▶ Work item
Please set down only the lines between the line containing "registers leaves. -/" and the end of the records, inclusive, exactly as they stand.

------------------------

-- ==== Sys2Proof/Laws/Vectors.lean ====
section
/-! SUPPORT. Laws of a rope's registers: what each write of them leaves, in the terms of Safety.lean. -/

namespace Sys2Proof.Machine

/-! ### Uniform and predicate registers -/

@[simp] theorem Rope.ureg_setU (r : Rope) (n j : Nat) (v : Word) :
    (r.setU n v).ureg j = if j = n then v else r.ureg j := Table.get_set 0 r.u n j v

@[simp] theorem Rope.preg_setP (r : Rope) (n j : Nat) (v : Mask) :
    (r.setP n v).preg j = if j = n then v else r.preg j := Table.get_set 0 r.p n j v

theorem Rope.setU_wrote (r : Rope) (n : Nat) (v : Word) : wroteU r (r.setU n v) n v :=
  ⟨rfl, by simp, fun j h => by simp [h]⟩

theorem Rope.writeP_wrote (r : Rope) (n : Nat) (e v : Mask) : wroteP r (r.writeP n e v) n e v.getLsbD := by
  refine ⟨rfl, fun l hl => ?_, fun j h => by simp [Rope.writeP, h]⟩
  simp only [Rope.writeP, Rope.preg_setP, if_true, BitVec.getLsbD_or, BitVec.getLsbD_and, BitVec.getLsbD_not]
  cases e.getLsbD l <;> simp [hl]

/-! ### Vector registers -/

theorem vpack_cons (x : Nat) (t : List Nat) : vpack (x :: t) = 2 ^ 32 * vpack t + x % 2 ^ 32 := by
  unfold vpack
  rw [List.foldr_cons, Nat.add_comm]

theorem bits_step (a b i : Nat) (hb : b < 2 ^ 32) : bits (2 ^ 32 * a + b) (32 * (i + 1)) 32 = bits a (32 * i) 32 := by
  have e2 : (2 : Nat) ^ (32 * (i + 1)) = 2 ^ 32 * 2 ^ (32 * i) := by rw [Nat.mul_add, Nat.pow_add, Nat.mul_comm]
  simp only [bits, Nat.shiftRight_eq_div_pow]
  rw [e2, ← Nat.div_div_eq_div_mul, Nat.mul_add_div (Nat.two_pow_pos 32), Nat.div_eq_of_lt hb, Nat.add_zero]

theorem vpack_bits (l : List Nat) (i : Nat) (h : i < l.length) : bits (vpack l) (32 * i) 32 = l[i] % 2 ^ 32 := by
  induction l generalizing i with
  | nil => exact absurd h (Nat.not_lt_zero _)
  | cons x t ih =>
    rw [vpack_cons]
    cases i with
    | zero =>
      simp only [bits, Nat.mul_zero, Nat.shiftRight_zero, List.getElem_cons_zero]
      rw [Nat.mul_add_mod, Nat.mod_mod]
    | succ i =>
      have h' : i < t.length := by simpa using h
      rw [List.getElem_cons_succ, ← ih i h', bits_step _ _ _ (Nat.mod_lt _ (Nat.two_pow_pos 32))]

theorem Rope.vreg_writeLanes (r : Rope) (reg k j : Nat) (e : Mask) (vals : List Nat) :
    (r.writeLanes reg k e vals).vreg j = if j = reg then
      BitVec.ofNat 1024 (vpack ((vals.zip (List.range 32)).map fun p =>
        if e.getLsbD p.2 then bits p.1 (32 * k) 32 else bits (r.vreg reg).toNat (32 * p.2) 32)) else r.vreg j :=
  Table.get_set 0 r.v reg j _

/-- Each lane of a register after its lanes in `e` are written. -/
theorem Rope.lane_writeLanes (r : Rope) (reg k l : Nat) (e : Mask) (vals : List Nat) (hv : vals.length = 32)
    (hl : l < 32) : bits ((r.writeLanes reg k e vals).vreg reg).toNat (32 * l) 32 =
      if e.getLsbD l then bits (vals[l]?.getD 0) (32 * k) 32 else bits (r.vreg reg).toNat (32 * l) 32 := by
  rw [Rope.vreg_writeLanes, if_pos rfl, BitVec.toNat_ofNat, bits_mod _ _ _ _ (show 32 * l + 32 ≤ 1024 by omega)]
  rw [vpack_bits _ l (by simp [hv, hl])]
  simp only [List.getElem_map, List.getElem_zip, List.getElem_range]
  have h2 : ∀ x a, bits x a 32 % 2 ^ 32 = bits x a 32 := fun x a => Nat.mod_eq_of_lt (Nat.mod_lt _ (by decide))
  split
  · rw [h2]
    simp [show l < vals.length by omega]
  · rw [h2]

/-- A number's low part as the sum of its 32-bit pieces. -/
theorem sum_pieces (x n : Nat) :
    (List.range n).foldl (fun a j => a + 2 ^ (32 * j) * bits x (32 * j) 32) 0 = x % 2 ^ (32 * n) := by
  induction n with
  | zero => rw [Nat.mul_zero, Nat.pow_zero, Nat.mod_one]; rfl
  | succ n ih =>
    rw [List.range_succ, List.foldl_append, ih, List.foldl_cons, List.foldl_nil, bits, Nat.shiftRight_eq_div_pow,
      Nat.mul_add, Nat.mul_one, Nat.pow_add, Nat.mod_mul]

theorem foldl_congr {α β : Type} {f g : β → α → β} (l : List α) (b : β) (h : ∀ a ∈ l, ∀ b, f b a = g b a) :
    l.foldl f b = l.foldl g b := by
  induction l generalizing b with
  | nil => rfl
  | cons a l ih =>
    rw [List.foldl_cons, List.foldl_cons, h a List.mem_cons_self, ih _ fun x hx => h x (List.mem_cons_of_mem a hx)]

theorem Rope.writeLanes_v_only (r q : Rope) (reg k : Nat) (e : Mask) (vals : List Nat) (h : q = { r with v := q.v }) :
    q.writeLanes reg k e vals = { r with v := (q.writeLanes reg k e vals).v } := by
  obtain ⟨x, hx⟩ : ∃ x, q = { r with v := x } := ⟨_, h⟩
  subst hx
  rfl

/-- Writing the first `m` registers of a value: each takes its piece in the lanes of `e`, no other changes. -/
theorem Rope.writeLanes_fold (r : Rope) (field m : Nat) (e : Mask) (vals : List Nat) (hv : vals.length = 32) :
    let q := (List.range m).foldl (fun r k => r.writeLanes (field + k) k e vals) r
    q = { r with v := q.v } ∧
    (∀ j, j < m → ∀ l, l < 32 → bits (q.vreg (field + j)).toNat (32 * l) 32 =
      if e.getLsbD l then bits (vals[l]?.getD 0) (32 * j) 32 else bits (r.vreg (field + j)).toNat (32 * l) 32) ∧
    ∀ j, j < field ∨ field + m ≤ j → q.vreg j = r.vreg j := by
  induction m with
  | zero => exact ⟨rfl, fun j hj => absurd hj (Nat.not_lt_zero _), fun _ _ => rfl⟩
  | succ m ih =>
    obtain ⟨h1, h2, h3⟩ := ih
    rw [List.range_succ, List.foldl_append, List.foldl_cons, List.foldl_nil]
    refine ⟨?_, ?_, ?_⟩
    · exact Rope.writeLanes_v_only r _ _ _ _ _ h1
    · intro j hj l hl
      by_cases hjm : j = m
      · subst hjm
        rw [Rope.lane_writeLanes _ _ _ _ _ _ hv hl, h3 _ (Or.inr (Nat.le_refl _))]
      · rw [Rope.vreg_writeLanes, if_neg (by omega)]
        exact h2 j (by omega) l hl
    · intro j hj
      rw [Rope.vreg_writeLanes, if_neg (by omega)]
      exact h3 j (by omega)

/-- What a write of a value of `n` registers leaves. -/
theorem Rope.vwrite_wrote (r : Rope) (field n : Nat) (e : Mask) (vals : List Nat) (hv : vals.length = 32) :
    wroteV r (r.vwrite field n e vals) n field e (fun l => vals[l]?.getD 0 % 2 ^ (32 * n)) := by
  by_cases hf : field = 255
  · simp [wroteV, Rope.vwrite, hf]
  · obtain ⟨h1, h2, h3⟩ := Rope.writeLanes_fold r field n e vals hv
    unfold Rope.vwrite
    rw [if_neg hf]
    refine ⟨h1, fun h => absurd h hf, fun _ => ⟨fun l hl => ?_, h3⟩⟩
    unfold Rope.lane
    split
    · rename_i he
      refine Eq.trans ?_ (sum_pieces _ _)
      refine foldl_congr _ _ fun j hj b => ?_
      rw [h2 j (List.mem_range.mp hj) l hl, if_pos he]
    · rename_i he
      refine foldl_congr _ _ fun j hj b => ?_
      rw [h2 j (List.mem_range.mp hj) l hl, if_neg he]

/-- Each lane of a source operand. -/
theorem Rope.source_getElem (r : Rope) (uni : Bool) (field n l : Nat) (hl : l < 32) :
    (r.source uni field n)[l]?.getD 0 = r.operand uni n field l := by
  unfold Rope.source Rope.operand
  split
  · rw [List.getElem?_replicate_of_lt hl]
    rfl
  · unfold Rope.vread
    split
    · rw [List.getElem?_replicate_of_lt hl]
      rfl
    · rw [List.getElem?_map, List.getElem?_range hl]
      rfl

theorem Rope.source_length (r : Rope) (uni : Bool) (field n : Nat) : (r.source uni field n).length = 32 := by
  unfold Rope.source
  split
  · rw [List.length_replicate]
  · unfold Rope.vread
    split
    · rw [List.length_replicate]
    · rw [List.length_map, List.length_range]

theorem tyRegs_cases (ty : Nat) : tyRegs ty = 1 ∨ tyRegs ty = 2 := by
  unfold tyRegs
  split
  · exact Or.inr rfl
  · exact Or.inl rfl

end Sys2Proof.Machine
end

------------------------

▶ Exercise result
/-- What a write of a value of `n` registers leaves. -/
theorem Rope.vwrite_wrote (r : Rope) (field n : Nat) (e : Mask) (vals : List Nat) (hv : vals.length = 32) :
    wroteV r (r.vwrite field n e vals) n field e (fun l => vals[l]?.getD 0 % 2 ^ (32 * n)) := by
  by_cases hf : field = 255
  · simp [wroteV, Rope.vwrite, hf]
  · obtain ⟨h1, h2, h3⟩ := Rope.writeLanes_fold r field n e vals hv
    unfold Rope.vwrite
    rw [if_neg hf]
    refine ⟨h1, fun h => absurd h hf, fun _ => ⟨fun l hl => ?_, h3⟩⟩
    unfold Rope.lane
    split
    · rename_i he
      refine Eq.trans ?_ (sum_pieces _ _)
      refine foldl_congr _ _ fun j hj b => ?_
      rw [h2 j (List.mem_range.mp hj) l hl, if_pos he]
    · rename_i he
      refine foldl_congr _ _ fun j hj b => ?_
      rw [h2 j (List.mem_range.mp hj) l hl, if_neg he]

/-- Each lane of a source operand. -/
theorem Rope.source_getElem (r : Rope) (uni : Bool) (field n l : Nat) (hl : l < 32) :
    (r.source uni field n)[l]?.getD 0 = r.operand uni n field l := by
  unfold Rope.source Rope.operand
  split
  · rw [List.getElem?_replicate_of_lt hl]
    rfl
  · unfold Rope.vread
    split
    · rw [List.getElem?_replicate_of_lt hl]
      rfl
    · rw [List.getElem?_map, List.getElem?_range hl]
      rfl

theorem Rope.source_length (r : Rope) (uni : Bool) (field n : Nat) : (r.source uni field n).length = 32 := by
  unfold Rope.source
  split
  · rw [List.length_replicate]
  · unfold Rope.vread
    split
    · rw [List.length_replicate]
    · rw [List.length_map, List.length_range]

theorem tyRegs_cases (ty : Nat) : tyRegs ty = 1 ∨ tyRegs ty = 2 := by
  unfold tyRegs
  split
  · exact Or.inr rfl
  · exact Or.inl rfl

end Sys2Proof.Machine
end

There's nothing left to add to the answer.